In a study to determine the effect of hydrogen on diesel-biodiesel blend, Tayari [37] added different amounts of hydrogen mixtures to the engine. It was found that hydrogen improved the power performance. Torques in B20H10 and B10H10 were 10.6% and 8.4% higher than the biodiesel blends without hydrogen induction (B20H0 and B10H0). The engine's low power and torque are caused by biodiesel's low heating value and high viscosity. Additional hydrogen to biodiesel improved the power and torque of the engine due to the faster rate of combustion caused by hydrogen. In another research by Ngang [38], the authors conclude that the torque of the diesel-LPG engine increases as the quantity of LPG fuel also increases. The findings strongly support the directly proportional relationship between the amount of LPG fuel introduced and the output torque of the diesel-LPG engine. The power output in the diesel-LPG mode of operation can be controlled by the amount of LPG introduced to the engine. Generally, increasing the LPG mass fraction yields more power. For example, the power of 60% LPG is higher than the power of 50% LPG.
In an experiment by Surya [29], hydrogen enrichment of biodiesel was observed. The fuel used was a honge biodiesel blend (HB20). The hydrogen enrichment was between 10–13 l/min.
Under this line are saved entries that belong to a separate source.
-- ==== Sys2Proof/Tests/Slice0.lean ====
section
/-! SUPPORT. The model's own tests. Expected values come from spec/95_test_vectors.md (the vector is named), from the
encodings of spec/30_encoding.md written out bit by bit, or from the rule named. After them, for every obligation with
hypotheses, a witness: concrete data that meets all of them together. -/

namespace Sys2Proof.Tests

open Sys2Proof.Machine

/-! ## Well-formed terms -/

/-- A count of 2^24 fits no operand field (R92): one ill-formed term for each of the three checks, and its neighbour. -/
theorem test_wellFormed_read : (Instr.read 16777216).wellFormed = false ∧ (Instr.read 16777215).wellFormed = true := by
  decide
theorem test_wellFormed_encd : (Instr.encd 16777216).wellFormed = false ∧ (Instr.encd 16777215).wellFormed = true := by
  decide
theorem test_wellFormed_encp : (Instr.encp 16777216).wellFormed = false ∧ (Instr.encp 16777215).wellFormed = true := by
  decide

/-! ## Words written out from the encodings of R93: `op` in bits 31:24, `opnd` in bits 23:0 -/

theorem test_decode_init : decode 0b00000001_00000000_00000000_00000000 = .ok .init := by decide
theorem test_decode_read : decode 0b00000010_10000000_00000001_00000100 = .ok (.read 8388868) := by decide
theorem test_decode_encd : decode 0b00000011_00000000_00000000_00001000 = .ok (.encd 8) := by decide
theorem test_decode_encp : decode 0b00000100_00000001_00000000_00000011 = .ok (.encp 65539) := by decide
theorem test_decode_rev : decode 0b00000101_00000000_00000000_00011010 = .ok (.rev 0x1A) := by decide
theorem test_decode_norm : decode 0b00000110_00000000_00000000_10000001 = .ok (.norm 0x81) := by decide

/-- V-DC-1, V-DC-2, V-DC-3: no such opcode. -/
theorem test_decode_reserved_opcode :
    decode 0x00000000 = .error (.reservedOpcode 0x00) ∧ decode 0x07000000 = .error (.reservedOpcode 0x07) ∧
      decode 0xFF000004 = .error (.reservedOpcode 0xFF) := by decide
/-- V-IN-5, V-BR-14, V-DC-7: operand bits that must be 0. -/
theorem test_decode_reserved_operand :
    decode 0x01000001 = .error (.initOperand 1) ∧ decode 0x05000100 = .error (.byteOperand 1) ∧
      decode 0x06010000 = .error (.byteOperand 0x100) := by decide

/-- No two rows of the opcode table claim one word: two rows differ in a bit both of them fix. -/
theorem test_opcode_rows_disjoint :
    opcodeRows.Pairwise fun a b => a.pattern &&& (a.mask &&& b.mask) ≠ b.pattern &&& (a.mask &&& b.mask) := by decide

/-! ## Small states -/

/-- Eight bytes of everything, and 24 of `OUT`. -/
def smallBuild : Build := { blkszMax := 8, chCap := 8, outSpare := 0, strictDuties := false }

/-- The registers `OPEN 2822400, lsbf, total, blksz` leaves (R97, R131). -/
def openRegs (lsbf : Bool) (total : Word64) (blksz : Word32) : Regs :=
  { Regs.reset with
    cfgSrate := 2822400, cfgLsbf := lsbf, cfgTotal := total, cfgBlksz := blksz, fmtSrate := 2822400, fmtLsbf := lsbf,
    fmtTotal := total, rdBlksz := blksz }

/-- Bytes from address 0 up. -/
def bytesAt0 (bytes : List Byte) : Memory := Memory.writeList [] 0 bytes

/-- A state after `OPEN`, with a stream and what the two `CH` hold. -/
def opened (lsbf : Bool) (total : Word64) (blksz : Word32) (stream ch0 ch1 : List Byte) : State :=
  { State.reset with
    build := smallBuild, regs := openRegs lsbf total blksz, ch0 := bytesAt0 ch0, ch1 := bytesAt0 ch1
    src := { Source.detached with stream := stream } }

/-- A state with a block in `BUF`, `pos` bytes per channel of it served, `emitted` bits counted. -/
def buffered (s : State) (buf : List Byte) (filled pos : Word32) (emitted : Word64) : State :=
  { s with
    buf := bytesAt0 buf
    regs := { s.regs with rdFilled := filled, rdPos := pos, rdEmitted := emitted } }

/-- A state whose host has these actions to do. -/
def scripted (s : State) (todo : List HostAction) : State := { s with agent := { s.agent with todo := todo } }

/-- What holds of the next state, if there is one. -/
def nextSat (o : StepOutcome) (p : State → Bool) : Bool :=
  match o with
  | .next t => p t
  | _ => false

/-- The two-block-group stream of 95_test_vectors.md. -/
def s16 : List Byte :=
  [0xA0, 0xA1, 0xA2, 0xA3, 0xB0, 0xB1, 0xB2, 0xB3, 0xA4, 0xA5, 0xA6, 0xA7, 0xB4, 0xB5, 0xB6, 0xB7]

/-! ## One step of each command -/

/-- V-BR-5. -/
theorem test_rev : nextSat (exec (.rev 0x1A) State.reset) (fun t => t.regs.result == 0x58) = true := by decide
/-- V-BR-13: a command that succeeds clears `ERR`. -/
theorem test_rev_clears_err :
    nextSat (exec (.rev 0x00) (State.reset.setOutcome 0 1)) (fun t => t.regs.statusErr == 0 && t.regs.result == 0) =
      true := by decide
/-- V-BR-10. -/
theorem test_norm_msb : nextSat (exec (.norm 0x06) (opened false 64 4 [] [] [])) (fun t => t.regs.result == 0x06) =
    true := by decide
/-- V-BR-11. -/
theorem test_norm_lsb : nextSat (exec (.norm 0x06) (opened true 64 4 [] [] [])) (fun t => t.regs.result == 0x60) =
    true := by decide
/-- V-IN-1, from a reader in mid-stream. -/
theorem test_init :
    nextSat (exec .init (buffered { opened false 64 4 s16 [] [] with regs := { openRegs true 1 9 with
      cfgLsbf := false, cfgTotal := 64, cfgBlksz := 4 } } s16 7 3 24)) (fun t => t.regs == openRegs false 64 4) =
      true := by decide
/-- V-RD-3, first call: one request over two block groups. -/
theorem test_read_two_blocks :
    nextSat (exec (.read 6) (opened false 64 4 s16 [] [])) (fun t =>
      t.regs == { openRegs false 64 4 with rdFilled := 4, rdPos := 2, rdEmitted := 48, result := 6 } &&
      t.ch0 == bytesAt0 [0xA0, 0xA1, 0xA2, 0xA3, 0xA4, 0xA5] &&
      t.ch1 == bytesAt0 [0xB0, 0xB1, 0xB2, 0xB3, 0xB4, 0xB5] && t.src.cursor == 16) = true := by decide
/-- V-RD-4a, second call: truncation at the declared count. -/
theorem test_read_truncates :
    nextSat (exec (.read 4) (buffered (opened false 48 4 (s16.drop 8) [] []) (s16.take 8) 4 4 32)) (fun t =>
      t.regs == { openRegs false 48 4 with rdFilled := 4, rdPos := 4, rdEmitted := 48, result := 2 } &&
      t.ch1 == bytesAt0 [0xB4, 0xB5, 0xB6, 0xB7]) = true := by decide
/-- V-ED-2. -/
theorem test_encd_lsb :
    nextSat (exec (.encd 4) (opened true 64 4 [] [1, 2, 3, 4] [5, 6, 7, 8])) (fun t =>
      t.out == bytesAt0 [0x80, 0x40, 0xC0, 0x20, 0xA0, 0x60, 0xE0, 0x10] && t.regs.result == 8) = true := by decide
/-- V-ED-5: the whole group of a request of six; the four bytes after it are free. -/
theorem test_encd_partial_group :
    nextSat (exec (.encd 6) (opened false 64 4 [] [1, 2, 3, 4, 5, 6] [17, 18, 19, 20, 21, 22])) (fun t =>
      t.out.take 8 == bytesAt0 [1, 2, 3, 4, 17, 18, 19, 20] && t.out.length == 12 && t.regs.result == 12) =
      true := by decide
/-- V-EP-4, the marker bytes apart. -/
theorem test_encp_lsb :
    nextSat (exec (.encp 4) (opened true 64 4 [] [1, 2, 3, 4] [5, 6, 7, 8])) (fun t =>
      t.out.filter (fun c => c.1 % 3 != 0) ==
        [(1, 0x80), (2, 0x40), (4, 0xA0), (5, 0x60), (7, 0xC0), (8, 0x20), (10, 0xE0), (11, 0x10)] &&
      t.regs.result == 12) = true := by decide
/-- V-EP-5. -/
theorem test_encp_odd :
    nextSat (exec (.encp 3) { opened true 64 4 [] [] [] with out := bytesAt0 [9] }) (fun t =>
      t.out == bytesAt0 [9] && t.regs == { openRegs true 64 4 with statusErr := 1 }) = true := by decide

/-! ## The machine around the commands -/

/-- Reset's memories have the canonical form. -/
theorem test_reset_memory_wf : ∀ sp ∈ [Space.buf, .ch 0, .ch 1, .out], (State.reset.mem sp).wf := by decide
/-- Writing out of order gives one canonical list. -/
theorem test_memory_canonical :
    Memory.write (Memory.write [] 5 1) 2 3 = [(2, 3), (5, 1)] ∧ Memory.write [(2, 3), (5, 1)] 5 7 = [(2, 3), (5, 7)] := by
  decide
/-- V-DC-8, V-DC-10: `CMD` reads 0 and `NCH` reads 2. -/
theorem test_register_reads : State.reset.readReg 12 = some 0 ∧ State.reset.readReg 0 = some 2 := by decide
/-- V-DC-9: a write of a read-only register has no effect. -/
theorem test_read_only :
    nextSat (State.reset.hostWrite 13 5) (· == State.reset) = true ∧
      nextSat (State.reset.hostWrite 7 5) (· == State.reset) = true ∧
      nextSat (State.reset.hostWrite 0 1) (· == State.reset) = true := by decide
/-- R8: `READ_CHUNK` is at least 1, at most `CH_CAP`, a multiple of 4. -/
theorem test_read_chunk_range :
    (pipelineScript smallBuild 8).isSome = true ∧ (pipelineScript smallBuild 4).isSome = true ∧
      pipelineScript smallBuild 0 = none ∧ pipelineScript smallBuild 6 = none ∧ pipelineScript smallBuild 12 = none := by
  decide
/-- R97: a read of another register leaves `r` alone, `RD RESULT -> r` sets it. -/
theorem test_r_takes_result :
    let s := { State.reset with regs := { Regs.reset with result := 7, cfgTotal := 5 }, agent := { Agent.idle with r := 3 } }
    nextSat (s.hostRead 3) (fun t => t.agent.r == 3 && t.agent.shown == 5) = true ∧ s.hostReadResult.agent.r = 7 := by
  decide
/-- V-RD-7a, second call: a short refill served in part of the request, then nothing: all of it is unreported. -/
theorem test_read_short_group_lost :
    nextSat (exec (.read 4) (buffered (opened false 1000 4 [0xC0, 0xC1, 0xC2, 0xC3, 0xD0, 0xD1] (s16.take 4) [0xB0, 0xB1,
      0xB2, 0xB3]) (s16.take 8) 4 4 32)) (fun t =>
        t.regs == { openRegs false 1000 4 with rdFilled := 3, rdPos := 3, rdEmitted := 32 } &&
        t.ch0 == bytesAt0 [0xC0, 0xC1, 0xC2, 0xA3] && t.ch1 == bytesAt0 [0xD0, 0xD1, 0xB2, 0xB3]) = true := by decide
/-- A placed word runs as the first command after reset (V-BR-5's word). -/
theorem test_first_command :
    nextSat (step (State.reset.withFetchWord 32 0x0500001A)) (fun t => t.regs.result == 0x58) = true := by decide

/-! ## Witnesses: for each obligation with hypotheses, data that meets them -/

/-- The invariant holds of a state after `OPEN` whose numbers are in order. -/
theorem opened_inv : (opened false 48 4 s16 [1, 2] [3, 4]).Inv :=
  ⟨by decide, by decide, by decide, by decide, by decide⟩

/-- The same state in mid-stream. -/
theorem buffered_inv : (buffered (opened false 48 4 s16 [] []) (s16.take 8) 4 2 16).Inv :=
  ⟨by decide, by decide, by decide, by decide, by decide⟩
H-B20-A (Hydrogen 5 l/min + B20 + Al2O3 produced higher power of 6.4%. This combination also reduced specific fuel consumption by 2.72%. In a study to determine the effect of hydrogen on diesel-biodiesel blend, Tayari [37] added different amounts of hydrogen mixtures to the engine. It was found that hydrogen improved the BSFC performance. The average reductions of BSFC for B20H5 and B10H5 were 3.4% and 5.1% compared to the biodiesel blends without hydrogen (B20H0 and B10H0). Biodiesel with hydrogen led to more power generation and increased the combustion efficiency of the engine due to high calorific value and mass flow rate of hydrogen. An example experiment by Akcay [39] indicated that hydrogen addition reduced the BSFC. The result showed With H40 (hydrogen induction of 40 l/min), the BSFCs of diesel fuel tests were decreased by 11.1%, 12.5%, and 7.9%, respectively, for the engine loads of 40, 60, and 80 Nm, as compared with the pure diesel fuel tests. It is seen that BSFC generally exhibits a decrease with the increasing load for each fuel and hydrogen addition. As a result of the increase in the cylinder wall temperatures, the decrease in the ignition delay and, accordingly, the progress of the combustion, BSFCs showed decreasing tendencies [40]. For example, in an experiment using spark-ignition engine, Yilmaz [41] found that the BSFC of alcohol (methanol and ethanol) had been reduced after the induction of hydrogen. The addition of hydrogen reduced the BSFC by around 4% compared to the alcohol-gasoline blend. This is because the lower heating value of hydrogen is very high compared to gasoline. Hydrogen addition increases thermal efficiency and decreases BSFC [42].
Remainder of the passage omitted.